Cara maestra, ispirato dalla sua presenza professionale, sento di aprire e confidare a lei alcune mie riflessioni sul mondo della scuola, poco sviscerato dalla politica, come da sempre.
Da tempo volevo condividere con lei il mio personale punto di vista da genitore e collega con più di trent’anni di esperienza didattica nei diversi ordini di scuola. Avrà forse intuito che la mia è una visione della scuola forse utopistica, sognatrice, ma segue una stella polare, quella di don Lorenzo Milani. Da qui, da questa figura e dal libro dei suoi allievi “Lettera a una professoressa” partono le mie meditazioni, scaturite da una domanda ricorrente e scoraggiante: “Perché i ragazzi quando arrivano alle scuole superiori, hanno la nausea della scuola?” Gran parte di loro non crede nella scuola, hanno sviluppato un atteggiamento apatico e disincantato, che nasce già dalle scuole elementari, come se la scuola non avesse valore e senso nelle loro vite.
Da cosa dipende questa che sembra sempre più una crisi di senso della scuola? Troppe ore in classe, trascorse passivamente o mal distribuite? Troppi alunni nelle classi? Troppe materie da studiare non essenziali o incoerenti con gli indirizzi di studio? Troppi docenti diversi? Troppe trattazioni di argomenti e contenuti differenti, vari, astratti, spesso casuali, improvvisati, trasmessi velocemente, con estenuanti lezioni frontali?
Increscioso riconoscere le risposte, lo so bene, ma questa condizione, maestra, ci fa pensare ad una situazione di emergenza pedagogica che adesso più che mai sta diventando necessario affrontare. Troppo spesso si avverte nell’animo di bambini, ragazzi e giovani un silenzioso bisogno di giustizia pedagogica, sociale e di essere rappresentati dalla politica.
E con quali mezzi se non, in mancanza di quelli politici ed istituzionali, dei mezzi legati al buon senso, allo spirito di volontariato e alla presa di coscienza che tutti noi, adulti, educatori, abbiamo una grande responsabilità civile e pedagogica nei confronti delle nuove generazioni e che l’insegnamento, in tutti gli ordini di scuola, è una relazione di aiuto con una componente etica altissima.

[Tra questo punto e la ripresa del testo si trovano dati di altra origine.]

-- ==== Sys2Proof/Machine/Residency.lean ====
section
/-! DEFINITION. Where a context stands on its core: readiness, bank swaps, the end of a context, and the
records that report it (16_contexts_traps.md R367, R369, R372; 18_launch_scheduling.md R401, R404). -/

namespace Sys2Proof.Machine

/-! ### Swapping banks (R138, R367, R369) -/

/-- A context stops to leave the active bank: its waits are cancelled, its fixed-latency results land, and
the spill engine begins to write its image, which is PARTIAL until it is complete. -/
def swapOut (s : State) (k : Nat) : State :=
  if (s.ctx k).res = .resident then
    let s1 := (stopLanes (atBundles s k) k).updCtx k (fun c => { c.land with image := 0 })
    deviceWrite s1 (dieOfCore (s1.ctx k).core) (saveAsid s1 k) (s1.ctx k).ctrl.savea.toNat
      (imageHeader s1 k 0 false 0 (s1.ctx k).resumePoints)
  else s

/-- The other bank becomes active, and its quantum starts (R404, R407). -/
def swapBanks (s : State) (core : Nat) : State :=
  let c := s.core core
  let s1 := match c.bankCtx c.active with
    | some k => (swapOut s k).updCtx k (fun x => { x with quantum := 0 })
    | none => s
  match c.bankCtx c.other with
  | some k =>
    let s2 := (s1.updCtx k (fun x => { x with quantum := 0 })).updCore core (fun x =>
      { x with active := c.other, qnt := (s1.part (s1.ctx k).part).qnt })
    settleSlot (settleSlot s2 k 0) k 1
  | none => s1

/-- BANK_SWAP (`ev.a` the core). -/
def execBankSwap (s : State) : Res :=
  let core := s.cur.ev.a
  match otherReady s core with
  | some j => if swapDue s core j then .next (swapBanks s core) else .next s
  | none => .next s

/-- QUANTUM_EXPIRY (`ev.a` the core): both contexts are ready with equal PRIO, and the active one has run for
the quantum. -/
def execQuantumExpiry (s : State) : Res :=
  let core := s.cur.ev.a
  match otherReady s core with
  | some j => if quantumOver s core j then .next (swapBanks s core) else .next s
  | none => .next s

/-- BACKGROUND_SPILL_DONE (`ev.ctx`): the outgoing image is complete, accumulators last, and is CLEAN. -/
def execBackgroundSpillDone (s : State) : Res :=
  let k := s.cur.ev.ctx
  let c := s.ctx k
  let co := s.core c.core
  if (kvGet s.ctxs k).isSome && c.res == .resident && co.active != c.bank && c.image == 0
      && co.accq.all (fun e => e.ctx != k) then
    .next ((writeImage s k 1 false 0 c.resumePoints).updCtx k (fun x => { x with image := 1 }))
  else .next s

/-- A value of SPLIT is to take effect on a core: neither bank holds a context (R85). -/
def splitDue (s : State) (core : Nat) : Bool :=
  let c := s.core core
  c.pend != 0 && c.bank0.isNone && c.bank1.isNone
    && !s.ctxs.any (fun kc => kc.2.res == .resident && kc.2.ctrl.chk && kc.2.core + 64 == core)

/-- SPLIT_APPLY (`ev.a` the core). -/
def execSplitApply (s : State) : Res :=
  let core := s.cur.ev.a
  let c := s.core core
  if splitDue s core then
    .next (s.updCore core (fun x => { x with h0 := c.pend, pend := 0, last0 := none, last1 := none }))
  else .next s

/-! ### Wake notices (R405) -/

/-- The lane is no longer dormant. -/
def wake (s : State) (k : Nat) (l : Lane) : State := s.updLane k l (fun x => { x with dormant := false })

/-- WAKE_NOTICE (`ev.ctx`, `ev.lane`): the home has an event that ends the dormancy, and drops its entry. -/
def execWakeNotice (s : State) : Res :=
  let k := s.cur.ev.ctx
  let l := s.cur.ev.lane
  match s.waiters.find? (fun q => q.ctx == k && q.lane == l && q.kind == .wake && q.due) with
  | some q => .next (wake { s with waiters := s.waiters.erase q } k l)
  | none => .next s

/-- WAKE_FALLBACK_EXPIRY (`ev.ctx`, `ev.lane`): a dormant lane for which no home keeps an entry. -/
def execWakeFallbackExpiry (s : State) : Res :=
  let k := s.cur.ev.ctx
  let l := s.cur.ev.lane
  if (kvGet s.ctxs k).isSome && (s.lane k l).dormant
      && !(s.waiters.any (fun q => q.ctx == k && q.lane == l && q.kind == .wake)) then .next (wake s k l)
  else .next s

/-! ### Partitions and their walkers (R399, R406) -/

/-- The dies of a partition, ascending. -/
def Partition.dieList (p : Partition) : List Nat := (List.range 16).filter (fun d => p.dies.getLsbD d)

/-- The lead die of a partition. -/
def State.leadDie (s : State) (part : Nat) : Option Nat := (s.part part).dieList.head?

/-! ### Launch records (R397, R401) -/

/-- What a blocking enqueue of the device's own came to. -/
def afterPost (s : State) (vif die : Nat) (r : RodRef) (bytes : List Byte) (out : RodOut) (t : State) : Option State :=
  match out with
  | .done 0 _ _ => some t
  | .wait =>
    let k := deviceCtx vif die false s.nextId
    let (ok, u) := t.parkFor k .L r.loc r.addr (.enq bytes)
    if ok then some (mirrorWaitq { u with nextId := u.nextId + 1 } r.loc) else none
  | _ => some (t.updVif vif (fun x => raiseFlag x 2))

/-- One blocking attempt to put a record on a VIF's completion rod (R401): it is there, or lost with the flag, or it
parks at the rod's home as a waiter of the device's own (R149); `none`: there is no wait entry for it (R152), or the
rod's page is being moved (R394). A partition that has lost its dies has no walker: die 0 posts for it (log 113). -/
def tryRecord (s : State) (vif : Nat) (bytes : List Byte) : Option State :=
  let f := s.vif vif
  let lost : Option State := some (s.updVif vif (fun x => raiseFlag x 2))
  let die := (s.leadDie f.part).getD 0
  if f.crod = 0 then lost
  else match deviceReach s die f.asidb f.crod with
    | .error st => if st = heldStatus then none else lost
    | .ok (r, t) =>
      let w := { deviceWho die f.asidb with ctx := deviceCtx vif die false s.nextId }
      match (rodEnq w r bytes bytes.length true false).run.run t with
      | (.ok out, u) => afterPost s vif die r bytes out u
      | (.error .stall, _) => none
      | (.error _, _) => lost

/-- The walker's blocking enqueue of a record: behind those that look for a wait entry. -/
def postRecord (s : State) (vif : Nat) (bytes : List Byte) : State :=
  let hold := s.updVif vif (fun f => { f with recq := f.recq ++ [bytes] })
  if (s.vif vif).recq.isEmpty then (tryRecord s vif bytes).getD hold else hold

/-- A waiting record goes once its rod has room. -/
def flushRecord (s : State) (vif : Nat) : State :=
  match (s.vif vif).recq with
  | [] => s
  | r :: rest =>
    match tryRecord s vif r with
    | some t => t.updVif vif (fun f => { f with recq := rest })
    | none => s

/-- A launch record. -/
def launchRecord (kind reason tag nestid vif : Nat) (about : List Nat) : List Byte :=
  padTo 256 (packNats 8
    ([0xC7E9 + 2 ^ 16 * kind + 2 ^ 24 * (reason % 256) + 2 ^ 32 * tag, nestid + 2 ^ 32 * vif] ++ about))

/-! ### The end of a context (R74, R99, R166, R372) -/

/-- A context's pins on block tables are released; one that cannot be released now is released later. -/
def unpinTables (s : State) (k : Nat) : State :=
  let w := s.whoOf k .L
  let t := (s.ctx k).tablePins.foldl (fun t p => payDebt t
    { core := w.core, asid := w.asid, priv := w.priv, table := p.2.1, pin := some p.2.2, napp := false, sete := false
      page := none }) s
  t.updCtx k (fun c => { c with tablePins := [] })

/-- A member's part in a collective that has begun is lost with its context: the group is to break (R317, R427). -/
def breakFor (s : State) (c : EngCmd) : State :=
  match c.grp with
  | some key => if c.kind = .fcoll ∧ !c.idle ∧ !c.acked then s.updGroup key (fun g => { g with breakReq := true }) else s
  | none => s

/-- A context's commands stop where they are; what they leave at block tables is settled, and the collectives that they
had a part in break. -/
def dropCommands (s : State) (k : Nat) : State :=
  let t := (s.cmds.filter (fun c => c.ctx == k)).foldl (fun t c => breakFor (settleTables t c) c) s
  { t with cmds := t.cmds.filter (fun c => c.ctx != k), doneCmds := t.doneCmds.filter (fun d => d.ctx != k) }

/-- A bank is free again; where its context has completed, its share stays as it is (log 32). -/
def freeBank (s : State) (k : Nat) (complete : Bool) : State :=
  let left := if complete then some k else none
  s.updCore (s.ctx k).core (fun c => { c with
    last0 := if c.bank0 = some k then left else c.last0
    last1 := if c.bank1 = some k then left else c.last1
    bank0 := if c.bank0 = some k then none else c.bank0
    bank1 := if c.bank1 = some k then none else c.bank1
    accq := c.accq.filter (fun e => e.ctx != k) })

/-- Save areas that are to go back to a die's rod, in order: one that the rod's page move holds, and those behind it, stay
with the die until the move has ended (R394, R400). -/
def giveBackAreas (s : State) (die : Nat) (rod : Word) : List Word → State
  | [] => s.updDie die (fun d => { d with areas := [] })
  | a :: as =>
    let (st, t) := deviceEnq s die (s.die die).rodAsid.toNat rod (bytesOf a.toNat 8)
    if st = heldStatus then s.updDie die (fun d => { d with areas := a :: as }) else giveBackAreas t die rod as

/-- A die's save areas that wait for their rod are given back. -/
def flushAreas (s : State) (die : Nat) : State :=
  match (s.die die).saveRod with
  | some rod => giveBackAreas s die rod (s.die die).areas
  | none => s

/-- The save area goes back to the die's rod (R400). -/
def returnSaveArea (s : State) (k : Nat) : State :=
  let die := dieOfCore (s.ctx k).core
  let a := (s.ctx k).ctrl.savea
  if a = 0 then s else flushAreas (s.updDie die (fun d => { d with areas := d.areas ++ [a] })) die

/-- A spill or kill that a context had begun is no longer under way. -/
def dropSpills (s : State) (k : Nat) : State :=
  let gone (q : Option (Nat × Lane)) : Option (Nat × Lane) := q.filter (fun p => p.1 != k)
  { s with cores := s.cores.map (fun kc => (kc.1, { kc.2 with spill0 := gone kc.2.spill0, spill1 := gone kc.2.spill1 })) }

/-- What the end of a context does; `fault`: it ends by a fault (R372, R409). -/
def endContext (s : State) (k : Nat) (fault : Bool) : State :=
  let s1 := lanes.foldl (fun t l => cancelWait t k l) s
  let s2 := { s1 with waiters := s1.waiters.filter (fun q => q.ctx != k) }
  let s3 := dropCommands (unpinTables (releaseSlates s2 k) k) k
  let s4 := dropSpills (freeBank (if fault then abortHeld s3 k else s3) k (!fault)) k
  returnSaveArea (s4.updCtx k (fun c => { c with res := .gone })) k

/-- Writes that a context still has in the write path of its core. -/
def pendingWrites (s : State) (k : Nat) : Bool := (s.core (s.ctx k).core).wpath.any (fun e => e.ctx == k)

/-- A point of a nest has ended. -/
def nestDone (s : State) (n : Nat) : State :=
  if (kvGet s.nests n).isSome then s.updNest n (fun x => { x with done := x.done + 1 }) else s

/-- CONTEXT_COMPLETE (`ev.ctx`): every lane has ended, every command has signalled, and every store has been
acknowledged (R74). -/
def execContextComplete (s : State) : Res :=
  let k := s.cur.ev.ctx
  let c := s.ctx k
  if (kvGet s.ctxs k).isSome && c.res != .gone && c.fatal.isNone && c.liveLanes.isEmpty
      && s.cmds.all (fun m => m.ctx != k) && !pendingWrites s k then
    .next (nestDone (endContext (landAll s k) k false) c.nest)
  else .next s

/-- The first fault of a nest: no further point is placed, and a FAULTED record is posted (R372, R401). -/
def faultNest (s : State) (k : Nat) : State :=
  let c := s.ctx k
  match kvGet s.nests c.nest with
  | none => s
  | some n =>
    if n.faulted then s
    else
      let s1 := s.updNest c.nest (fun x => { x with faulted := true })
      postRecord s1 n.vif (launchRecord 2 c.ctrl.cause.toNat n.tag.toNat n.nestid.toNat n.vif
        [(readCtrl s k 0x020).toNat, c.ctrl.cause.toNat, c.ctrl.finfo.toNat, c.ctrl.faddr.toNat])

/-- CONTEXT_FAULT_END (`ev.ctx`): a context with a recorded class-F fault ends, its writes performed first
(R371, R372). -/
def execContextFaultEnd (s : State) : Res :=
  let k := s.cur.ev.ctx
  let c := s.ctx k
  if (kvGet s.ctxs k).isSome && c.res != .gone && c.fatal.isSome then
    match s.tryOp (drain c.core (fun e => e.ctx == k)) with
    | (some _, t) => .next (nestDone (endContext (faultNest t k) k true) c.nest)
    | (none, t) => .next t
  else .next s

end Sys2Proof.Machine
end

Ecco, nonostante gli sforzi dei buoni insegnanti, è costretta nell’azione didattica a partire dalla teoria dei contenuti, dalle nozioni, per arrivare un giorno alla pratica. Quando sappiamo che i processi di apprendimento profondo, duraturo, seguono una via inversa, naturale, tant’è vero che il bambino impara prima a parlare e poi a scrivere. E, a tal proposito, il mio pensiero corre alle parole di Dewey, pedagogista del ‘900: “Se a un gruppo di bambini spieghi per un anno intero le tecniche del nuoto e le teorie sul Principio di Archimede, nel momento in cui li porti in piscina tutti affogano”. Quindi, i bambini devono imparare la teoria o imparare a nuotare? Cosa serve davvero sapere ai bambini? Un’età in cui la magia, la meraviglia risiede ovunque. Ma a scuola non c’è tempo per tutto il complesso processo mentale che l’apprendimento richiede, per far prima ci si accontenta della memorizzazione, di un apprendimento troppo formalizzato. E sappiamo quanto le emozioni, i sentimenti, l’esperienza, siano fondamentali nei processi di apprendimento. Vi sono urgenze che divengono prioritarie ai bisogni di tanti bambini e ragazzi, ai tempi lenti del cervello umano; non c’è tempo per una pedagogia della lumaca. E intanto le classi si riempiono di studenti medicalizzati con l’etichetta di Bes e Dsa, di bambini e ragazzi indotti a copiare con ogni mezzo nelle prove scritte, di ricorrere al doposcuola, alle lezioni private come strategie di sopravvivenza scolastica. Tutto ciò è segno chiaro, inequivocabile, di un sistema scolastico inefficace.
Il tempo accelerato che corrode le nostre vite, la cultura della prestazione, della performance, del profitto, il tempo veloce del mondo consumistico ha invaso anche la scuola, l’ha resa aziendalistica, competitiva, costringendo insegnanti, genitori, bambini e ragazzi a correre, a produrre e consumare una sovrabbondanza di contenuti, in fretta, trattando gli allievi come vasi da riempire.